## Work task
Repeat the lines below exactly as written, please, from the line with "2 (fun s t =>" to the line with "e.val 3 (fun", both lines included, and no others.

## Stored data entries

-- ==== Sys2Proof/Machine/Recovery.lean ====
section
/-! DEFINITION. Restarts and endings of jobs (R208, R209, R342, R344, R349, R358), Slate reset and failure (R352, R353,
R384, R386), the detection events of R350, bead replacement (R351), and the return of a device-address load (R142). -/

namespace Sys2Proof.Machine

/-- Whether the device runs with its firmware up: rails, reset and boot done. -/
def booted (s : State) : Bool := deviceUp s && s.pins.booted

/-- BUSY and PEND of the update list given up by a job that held them (R208, R209). -/
def freeTensors (s : State) (e : LEntry) : State :=
  if e.busyHeld then (updateList s e).foldl (fun s a => setBusy (clearPend s a) a false) s else s

/-- An error-log record about a job. -/
def logJob (s : State) (cause : Nat) (e : LEntry) (detail : W32) (ev : List W32) : State :=
  report s { index := 0, cause := BitVec.ofNat 8 cause, severity := 0, slate := BitVec.ofNat 4 e.slate.val,
             ctx := some (BitVec.ofNat 6 (jobCtx e)), fn := BitVec.ofNat 4 e.fn.val, seq := some e.seq,
             detail := detail } ev

/-- A sequence number as two words. -/
def seqWords (n : BitVec 48) : List W32 := [n.truncate 32, (n >>> 32).truncate 32]

/-- Whether a status is one of those of R358, which are logged. -/
def endsLogged (status : Nat) : Bool := status ∈ [0x03, 0x04, 0x06, 0x07, 0x08, 0x09]

/-- A job ended with a status (R332, R342): it waits with ENDED = 1 for its turn to commit. -/
def endEntry (s : State) (fn seq : Nat) (status : W8) (outcome : JobOutcome) : State :=
  match findEntry s fn seq with
  | none => s
  | some e =>
    let d : W32 := if 3 ≤ status ∧ status ≤ 9 then pack [(e.page.toNat, 16), (e.slate.val, 0)] else 0
    let s := modEntry s fn seq (fun e => { e with
      state := .running, ended := true, status := status, outcome := outcome, detail := d })
    if endsLogged status.toNat then
      logJob s 0x14 e (status.zeroExtend 32) (seqWords e.seq ++ [status.zeroExtend 32])
    else s

/-- A job back in Accepted after its Slate was reset or failed (R342, R344): RESTARTS rises by 1. -/
def returnEntry (s : State) (e : LEntry) : State :=
  modEntry (freeTensors s e) e.fn.val e.seq.toNat (fun e => { e with
    state := .accepted, busyHeld := false, restarts := if e.restarts = 0xF then 0xF else e.restarts + 1 })

/-- A job restarted under rung 4 (R349): back in Accepted, or ended with FAULT beyond RESTART_MAX. -/
def restartEntry (s : State) (fn seq : Nat) : State :=
  match findEntry s fn seq with
  | none => s
  | some e =>
    let s := (updateList s e).foldl clearPend s
    if fld s.ledger.cfg.toNat 3 0 < e.restarts.toNat + 1 then endEntry s fn seq 0x09 .none
    else
      let n : W32 := BitVec.ofNat 32 (e.restarts.toNat + 1)
      let s := returnEntry s e
      let s := { s with ledger := { s.ledger with restarts := satInc s.ledger.restarts } }
      logJob s 0x13 e n (seqWords e.seq ++ [n])
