/-- Whether the WHEN field of an entry allows a stroke for a base stroke (R282). -/
def whenAllows (w : Nat) (base n : Nat) : Bool :=
  let f := base + fld w 15 0
  match fld w 17 16 with
  | 0 => n = f
  | 1 => f ≤ n
  | 2 => f ≤ n && (n - f) % (Nat.max 1 (fld w 31 20)) = 0
  | _ => false

/-- Whether entry e of Slate t, of a kind, fires in the present stroke (R280, R282). -/
def entryFires (s : State) (e kind t : Nat) : Bool :=
  entriesFire s && slateRuns s t && (mapFind s.aux.entries e).isSome && fld (evWord s e 2) 3 0 = kind
    && !s.aux.fired.contains e && !s.aux.voided.getLsbD t && (kind = 1 || !s.aux.stopped.getLsbD t)
    && !(getSlate s t).pg.sched.waitsBase
    && whenAllows (evWord s e 1) (getSlate s t).pg.sched.base.toNat s.stroke.count.toNat

/-- An entry that fires: LATE where its effect lies beyond the stroke, else its effect at its phase (R282). -/
def fire (s : State) (e kind : Nat) (act : State → Nat → State) : State :=
  match entryOwner s e with
  | none => s
  | some t =>
    let at_ := fld (evWord s e 0) 23 0 + 8
    if !entryFires s e kind t then s
    else
      let done := modAux s (fun a => { a with fired := e :: a.fired })
      if s.stroke.len.toNat ≤ at_ then raiseLate done t
      else if at_ ≤ s.stroke.phase.toNat then act done t
      else s

/-- A page of a Slate in phase ready started (R232, R282, R302), by an entry at TICK tick. -/
def startReady (s : State) (t : Nat) (pg : PageDesc) (tick : BitVec 24) (replay : Bool) : State :=
  let s := startPage s t pg
  let n := s.stroke.count
  let h := (getSlate s t).pg.sched
  let vals (c : Nat) : List (Nat × BitVec 48) := (List.range h.ckCount).filterMap (fun k =>
    (tallyOf s t c (h.ckBase.toNat + k)).map (fun p => (p, tallyValue s t p)))
  let s := if h.ckpt then
      let l := match pageCtx s t with | some c => vals c | none => []
      let s := modTally s t (fun u => { u with ckpt := l })
      modAux s (fun a => { a with
        ckpts := mapPut a.ckpts t (some ⟨pg.number, tick, n⟩), consec := if replay then a.consec else 0 })
    else s
  let base := entryBase s t
  let missed := ((List.range (entryCount s t)).map (base + ·)).filter (fun e =>
    (mapFind s.aux.entries e).isSome && whenAllows (evWord s e 1) n.toNat n.toNat
      && fld (evWord s e 0) 23 0 + 8 < s.stroke.phase.toNat)
  if missed.isEmpty then s else raiseLate (modAux s (fun a => { a with fired := missed ++ a.fired })) t

/-- The page of a number in phase ready started, or LATE (R283, R284); in local operation no SYNC page starts (R276). -/
def startEntry (s : State) (t number : Nat) (tick : BitVec 24) : State :=
  let p := (getSlate s t).pg
  match p.phase, p.switch with
  | .ready, some w => if w.page.number.toNat = number && w.replayAt.isNone && !localBars s w.page then startReady s t w.page tick false else raiseLate s t
  | _, _ => raiseLate s t

/-- The start of a replayed page in its stroke (R305): at phase T + 8, where T is the checkpoint's TICK. A Slate that is not
ready then raises LATE once, and its page waits for the master's next replay. -/
def startReplay (s : State) (t : Nat) (w : Switch) (r : BitVec 40) : State :=
  let tick : BitVec 24 := match ckptOf s t with | some c => c.tick | none => 0
  if !(entriesFire s && s.stroke.count == r && tick.toNat + 8 ≤ s.stroke.phase.toNat) || s.aux.replayMissed.getLsbD t then s
  else if (getSlate s t).pg.phase == .ready && !localBars s w.page then startReady s t w.page tick true
  else raiseLate (modAux s (fun a => { a with replayMissed := a.replayMissed ||| BitVec.ofNat 4 (2 ^ t) })) t

/-- START_A_PAGE (R283, R302, R305). While a replay is asked of the entry's Slate, the start is the replay's. -/
def execStartAPage (e : Fin 256) (s : State) : Host.Outcome State Fault Refusal :=
  let replay := (entryOwner s e.val).bind (fun t => (getSlate s t).pg.switch.bind (fun w => w.replayAt.map (fun r => (t, w, r))))
  .next (match replay with
    | some (t, w, r) => startReplay s t w r
    | none => fire s e.val 1 (fun s t => startEntry s t (fld (evWord s e.val 3) 15 0) (BitVec.ofNat 24 (evWord s e.val 0))))

/-- RELEASE_A_TALLY (R283, R284). -/
def execReleaseATally (e : Fin 256) (s : State) : Host.Outcome State Fault Refusal :=
  let v := fld (evWord s e.val 2) 25 16
  .next (fire s e.val 2 (fun s t =>
    match (pageCtx s t).bind (fun c => tallyOf s t c v) with
    | some p => raiseTally s t p (BitVec.ofNat 48 (evWord s e.val 3))
    | none => logSlate s 0x0B t (BitVec.ofNat 32 v)))

/-- OPEN_A_SLOT_WINDOW (R283, R300). -/
def execOpenASlotWindow (e : Fin 256) (s : State) : Host.Outcome State Fault Refusal :=
  .next (fire s e.val 3 (fun s t => openWindow s t (fld (evWord s e.val 2) 15 8)))

/-- SEND_A_DUCTUS_TRANSFER (R283, R299). -/
def execSendADuctusTransfer (e : Fin 256) (s : State) : Host.Outcome State Fault Refusal :=
  .next (fire s e.val 4 (fun s t => openWindow s t (fld (evWord s e.val 2) 15 8)))

/-- RAISE_AN_INTERRUPT (R283, R284): lost where the bead is in reset, locked up or absent. -/
def execRaiseAnInterrupt (e : Fin 256) (s : State) : Host.Outcome State Fault Refusal :=
  let b := fld (evWord s e.val 3) 7 0
  .next (fire s e.val 5 (fun s t =>
    let i := 256 * t + b
    if beadExists s i && !(getBead s i).held && !(getBead s i).core.lockup.getLsbD 0 then raiseInt s i intEvent
    else logSlate s 0x0B t (BitVec.ofNat 32 b)))

end Sys2Proof.Machine
end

## Task solution
  .next (fire s e.val 2 (fun s t =>
    match (pageCtx s t).bind (fun c => tallyOf s t c v) with
    | some p => raiseTally s t p (BitVec.ofNat 48 (evWord s e.val 3))
    | none => logSlate s 0x0B t (BitVec.ofNat 32 v)))

/-- OPEN_A_SLOT_WINDOW (R283, R300). -/
def execOpenASlotWindow (e : Fin 256) (s : State) : Host.Outcome State Fault Refusal :=
  .next (fire s e.val 3 (fun s t => openWindow s t (fld (evWord s e.val 2) 15 8)))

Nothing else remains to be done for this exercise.